++++ Source information ++++

-- ==== Sys2Proof/Certificates/Slice0/Obligations.lean ====
section
/-! DEFINITION. The statements about TWSEQ for the provers. Each docstring names the rules it formalises. -/

open Sys2Proof Sys2Proof.Machine

/-! ## Encoding -/

/-- R57, R58, R62-R64 and the opcode table: an encoded instruction decodes to itself, its code is well formed; and a
well-formed code decodes, to an instruction whose code it is (a read's data word, which no field carries, aside). -/
def Obligations.DecodeEncodeAgree : Prop :=
  (∀ i : Instr, i.wf = true → (encode i).wf = true ∧ decode (encode i) = .ok i) ∧
  (∀ c : Code, c.wf = true → ∃ i : Instr, i.wf = true ∧ decode c = .ok i ∧
    (encode i = c ∨
      ∃ desc data, c = .hostAcc desc data ∧ desc.getLsbD 8 = false ∧ encode i = .hostAcc desc 0#32))

/-- R63, R66, R70, R21: which words have no operation, and the name of the reason (a VALIDATE word's: log entry 21). -/
def Obligations.DecodeRejectsExactlyTheReserved : Prop :=
  (∀ req rsp, decode (.blReq req rsp) = .bad .reservedOp ↔ req.extractLsb' 8 3 = 7#3) ∧
  (∀ desc data, decode (.hostAcc desc data) = .bad .notAdmitted ↔
    ¬ (desc.extractLsb' 0 2 = 0#2 ∧ desc.extractLsb' 5 3 = 0#3)) ∧
  (∀ st rsp, decode (.stepRom st rsp) = .bad .unreachableState ↔ st = 14#4 ∨ st = 15#4) ∧
  (∀ st rsp, decode (.stepRom st rsp) = .bad .idleState ↔ st = 0#4) ∧
  (∀ word, decode (.crcIn word) = .bad .queryTopByte ↔ word.extractLsb' 24 8 ≠ 0#8)

/-- R58, R62, R64: words written out from the spec's tables, one or more of every family. -/
def Obligations.SpecWordsDecode : Prop :=
  (∀ rsp, decode (.blReq 0b00100000000#11 rsp) = .ok (.restart rsp)) ∧
  (∀ rsp, decode (.blReq 0b01010001000#11 rsp) = .ok (.write 0x88#8 rsp)) ∧
  (∀ rsp, decode (.blReq 0b10100000000#11 rsp) = .ok (.stop rsp)) ∧
  (∀ data, decode (.hostAcc 0b100000000#9 data) = .ok (.wrCtrl data)) ∧
  (∀ data, decode (.hostAcc 0b000010000#9 data) = .ok .rdErr) ∧
  (∀ data, decode (.hostAcc 0b100010100#9 data) = .ok (.wrCrcIn data)) ∧
  (∀ rsp, decode (.stepRom 0b1100#4 rsp) = .ok (.seqStep12 rsp)) ∧
  decode (.crcIn 0x00DEAD98#32) = .ok (.validate 0xDE#8 0xAD#8 0x98#8)

/-- R59, R66 and log entry 8: DATA of a request other than WRITE plays no part in which operation it asks for. (A step on such
a request, if DATA is not 0, is the fault of U9: StepWithoutAnEnabledEvent.) -/
def Obligations.RequestDataIgnoredUnlessWrite : Prop :=
  ∀ (req req' : ReqWord) (rsp : RspWord),
    req.extractLsb' 8 3 = req'.extractLsb' 8 3 → req.extractLsb' 8 3 ≠ 2#3 →
      decode (.blReq req rsp) = decode (.blReq req' rsp)

/-! ## Bus-link operations -/

/-- R72, R74-R80: with its request outstanding, each bus-link operation answers it, with any response word: REQ_V is
cleared, the last TRACE entry records the response, and nothing else changes. DATA of a request other than WRITE plays no
part (R59, R66; log entry 8). -/
def Obligations.BusLinkOpsAnswerTheirRequest : Prop :=
  ∀ (s : State) (rsp : RspWord) (l : List Exchange) (e : Exchange), s.reqV = true → s.trace = l ++ [e] →
    (s.req.extractLsb' 8 3 = 0#3 → Machine.exec (.start rsp) s =
      .next { s with reqV := false, trace := l ++ [{ req := e.req, rsp := some rsp }] }) ∧
    (s.req.extractLsb' 8 3 = 1#3 → Machine.exec (.restart rsp) s =
      .next { s with reqV := false, trace := l ++ [{ req := e.req, rsp := some rsp }] }) ∧
    (∀ data : Byte, s.req = 0b010#3 ++ data → Machine.exec (.write data rsp) s =
      .next { s with reqV := false, trace := l ++ [{ req := e.req, rsp := some rsp }] }) ∧
    (s.req.extractLsb' 8 3 = 3#3 → Machine.exec (.readAck rsp) s =
      .next { s with reqV := false, trace := l ++ [{ req := e.req, rsp := some rsp }] }) ∧
    (s.req.extractLsb' 8 3 = 4#3 → Machine.exec (.readNack rsp) s =
      .next { s with reqV := false, trace := l ++ [{ req := e.req, rsp := some rsp }] }) ∧
    (s.req.extractLsb' 8 3 = 5#3 → Machine.exec (.stop rsp) s =
      .next { s with reqV := false, trace := l ++ [{ req := e.req, rsp := some rsp }] }) ∧
    (s.req.extractLsb' 8 3 = 6#3 → Machine.exec (.status rsp) s =
      .next { s with reqV := false, trace := l ++ [{ req := e.req, rsp := some rsp }] })

/-- R72, U16: with no request outstanding the BUS agent has no step; and it answers no other request than the outstanding
one (log entry 10). -/
def Obligations.BusLinkOpsStopWithoutTheirRequest : Prop :=
  ∀ (s : State) (rsp : RspWord) (data : Byte),
    (s.reqV = false →
      Machine.exec (.start rsp) s = .refused .noRequest ∧
      Machine.exec (.restart rsp) s = .refused .noRequest ∧
      Machine.exec (.write data rsp) s = .refused .noRequest ∧
      Machine.exec (.readAck rsp) s = .refused .noRequest ∧
      Machine.exec (.readNack rsp) s = .refused .noRequest ∧
      Machine.exec (.stop rsp) s = .refused .noRequest ∧
      Machine.exec (.status rsp) s = .refused .noRequest) ∧
    (s.reqV = true →
      (s.req.extractLsb' 8 3 ≠ 0#3 → Machine.exec (.start rsp) s = .refused .otherRequest) ∧
      (s.req.extractLsb' 8 3 ≠ 1#3 → Machine.exec (.restart rsp) s = .refused .otherRequest) ∧
      (s.req ≠ 0b010#3 ++ data → Machine.exec (.write data rsp) s = .refused .otherRequest) ∧
      (s.req.extractLsb' 8 3 ≠ 3#3 → Machine.exec (.readAck rsp) s = .refused .otherRequest) ∧
      (s.req.extractLsb' 8 3 ≠ 4#3 → Machine.exec (.readNack rsp) s = .refused .otherRequest) ∧
      (s.req.extractLsb' 8 3 ≠ 5#3 → Machine.exec (.stop rsp) s = .refused .otherRequest) ∧
      (s.req.extractLsb' 8 3 ≠ 6#3 → Machine.exec (.status rsp) s = .refused .otherRequest))

/-! ## Host operations -/

/-- R90: GO accepted in IDLE. Every element not written keeps its value. -/
def Obligations.GoAcceptedIssuesStart : Prop :=
  ∀ (s : State) (data : Word), data.getLsbD 0 = true → s.st = 0#4 →
    Machine.exec (.wrCtrl data) s = .next { s with
      outcome := 0#2, crcBad := 0b00#2, st := 1#4
      req := 0x000#11, reqV := true, trace := s.trace ++ [{ req := 0x000#11, rsp := none }] }

/-- R91: GO while ST is not 0 changes nothing and issues nothing. -/
def Obligations.GoWhileBusyIgnored : Prop :=
  ∀ (s : State) (data : Word), data.getLsbD 0 = true → s.st ≠ 0#4 → Machine.exec (.wrCtrl data) s = .next s

/-- R120: a write of CTRL reads only bit 0, and with bit 0 clear it has no effect. -/
def Obligations.CtrlWriteReadsOnlyBitZero : Prop :=
  (∀ (s : State) (data : Word), data.getLsbD 0 = false → Machine.exec (.wrCtrl data) s = .next s) ∧
  (∀ (s : State) (d d' : Word), d.getLsbD 0 = d'.getLsbD 0 →
    Machine.exec (.wrCtrl d) s = Machine.exec (.wrCtrl d') s)

/-- R121-R126, R128, R130 with the words of R34: every host read completes in every state, gives the HOST its register's word
and changes nothing else (R51). The word stands in the model's field hostData (log entry 3). -/
def Obligations.HostReadsReturnTheirWords : Prop :=
  ∀ s : State,
    Machine.exec .rdCtrl s = .next { s with hostData := some 0x00000000#32 } ∧
    Machine.exec .rdStatus s = .next { s with
      hostData := some ((s.st ++ 0b00#2 ++ s.crcBad ++ 0b0#1 ++ s.outcome ++ (if s.st = 0#4 then 0#1 else 1#1)).setWidth 32) } ∧
    Machine.exec .rdRawP s = .next { s with hostData := some (s.rawP.setWidth 32) } ∧
    Machine.exec .rdRawS s = .next { s with hostData := some (s.rawS.setWidth 32) } ∧
    Machine.exec .rdErr s = .next { s with
      hostData := some ((s.err.kind ++ s.err.step ++ s.err.status).setWidth 32) } ∧
    Machine.exec .rdCrcIn s = .next { s with
      hostData := some ((s.crcIn.high ++ s.crcIn.low ++ s.crcIn.chk).setWidth 32) } ∧
    Machine.exec .rdCrcOut s = .next { s with
      hostData := some (((if crc8 s.crcIn.high s.crcIn.low = s.crcIn.chk then 1#1 else 0#1) ++ crc8 s.crcIn.high s.crcIn.low).setWidth 32) } ∧
    Machine.exec .rdRsv s = .next { s with hostData := some 0x00000000#32 }

/-- R34: the fields of the STATUS, ERR and CRC_IN words stand at their bits, and the other bits read 0. -/
def Obligations.RegisterWordFields : Prop :=
  ∀ s : State,
    ((statusWord s).getLsbD 0 = true ↔ s.st ≠ 0#4) ∧
    (statusWord s).extractLsb' 1 2 = s.outcome ∧ (statusWord s).getLsbD 3 = false ∧
    (statusWord s).extractLsb' 4 2 = s.crcBad ∧ (statusWord s).extractLsb' 6 2 = 0#2 ∧
    (statusWord s).extractLsb' 8 4 = s.st ∧ (statusWord s).extractLsb' 12 20 = 0#20 ∧
    (errWord s.err).extractLsb' 0 8 = s.err.status ∧ (errWord s.err).extractLsb' 8 4 = s.err.step ∧
    (errWord s.err).extractLsb' 12 3 = s.err.kind ∧ (errWord s.err).extractLsb' 15 17 = 0#17 ∧
    (crcInWord s.crcIn).extractLsb' 0 8 = s.crcIn.chk ∧ (crcInWord s.crcIn).extractLsb' 8 8 = s.crcIn.low ∧
    (crcInWord s.crcIn).extractLsb' 16 8 = s.crcIn.high ∧ (crcInWord s.crcIn).extractLsb' 24 8 = 0#8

++++

## Problem details:
Reproduce word for word the material above, beginning with the line that contains "def Obligations.RequestDataIgnoredUnlessWrite : Prop" and ending with the line that contains "(s.reqV = false →".

## Response area:
def Obligations.RequestDataIgnoredUnlessWrite : Prop :=
  ∀ (req req' : ReqWord) (rsp : RspWord),
    req.extractLsb' 8 3 = req'.extractLsb' 8 3 → req.extractLsb' 8 3 ≠ 2#3 →
      decode (.blReq req rsp) = decode (.blReq req' rsp)

/-! ## Bus-link operations -/

/-- R72, R74-R80: with its request outstanding, each bus-link operation answers it, with any response word: REQ_V is
cleared, the last TRACE entry records the response, and nothing else changes. DATA of a request other than WRITE plays no
part (R59, R66; log entry 8). -/
def Obligations.BusLinkOpsAnswerTheirRequest : Prop :=
  ∀ (s : State) (rsp : RspWord) (l : List Exchange) (e : Exchange), s.reqV = true → s.trace = l ++ [e] →
    (s.req.extractLsb' 8 3 = 0#3 → Machine.exec (.start rsp) s =
      .next { s with reqV := false, trace := l ++ [{ req := e.req, rsp := some rsp }] }) ∧
    (s.req.extractLsb' 8 3 = 1#3 → Machine.exec (.restart rsp) s =
      .next { s with reqV := false, trace := l ++ [{ req := e.req, rsp := some rsp }] }) ∧
    (∀ data : Byte, s.req = 0b010#3 ++ data → Machine.exec (.write data rsp) s =
      .next { s with reqV := false, trace := l ++ [{ req := e.req, rsp := some rsp }] }) ∧
    (s.req.extractLsb' 8 3 = 3#3 → Machine.exec (.readAck rsp) s =
      .next { s with reqV := false, trace := l ++ [{ req := e.req, rsp := some rsp }] }) ∧
    (s.req.extractLsb' 8 3 = 4#3 → Machine.exec (.readNack rsp) s =
      .next { s with reqV := false, trace := l ++ [{ req := e.req, rsp := some rsp }] }) ∧
    (s.req.extractLsb' 8 3 = 5#3 → Machine.exec (.stop rsp) s =
      .next { s with reqV := false, trace := l ++ [{ req := e.req, rsp := some rsp }] }) ∧
    (s.req.extractLsb' 8 3 = 6#3 → Machine.exec (.status rsp) s =
      .next { s with reqV := false, trace := l ++ [{ req := e.req, rsp := some rsp }] })

/-- R72, U16: with no request outstanding the BUS agent has no step; and it answers no other request than the outstanding
one (log entry 10). -/
def Obligations.BusLinkOpsStopWithoutTheirRequest : Prop :=
  ∀ (s : State) (rsp : RspWord) (data : Byte),
    (s.reqV = false →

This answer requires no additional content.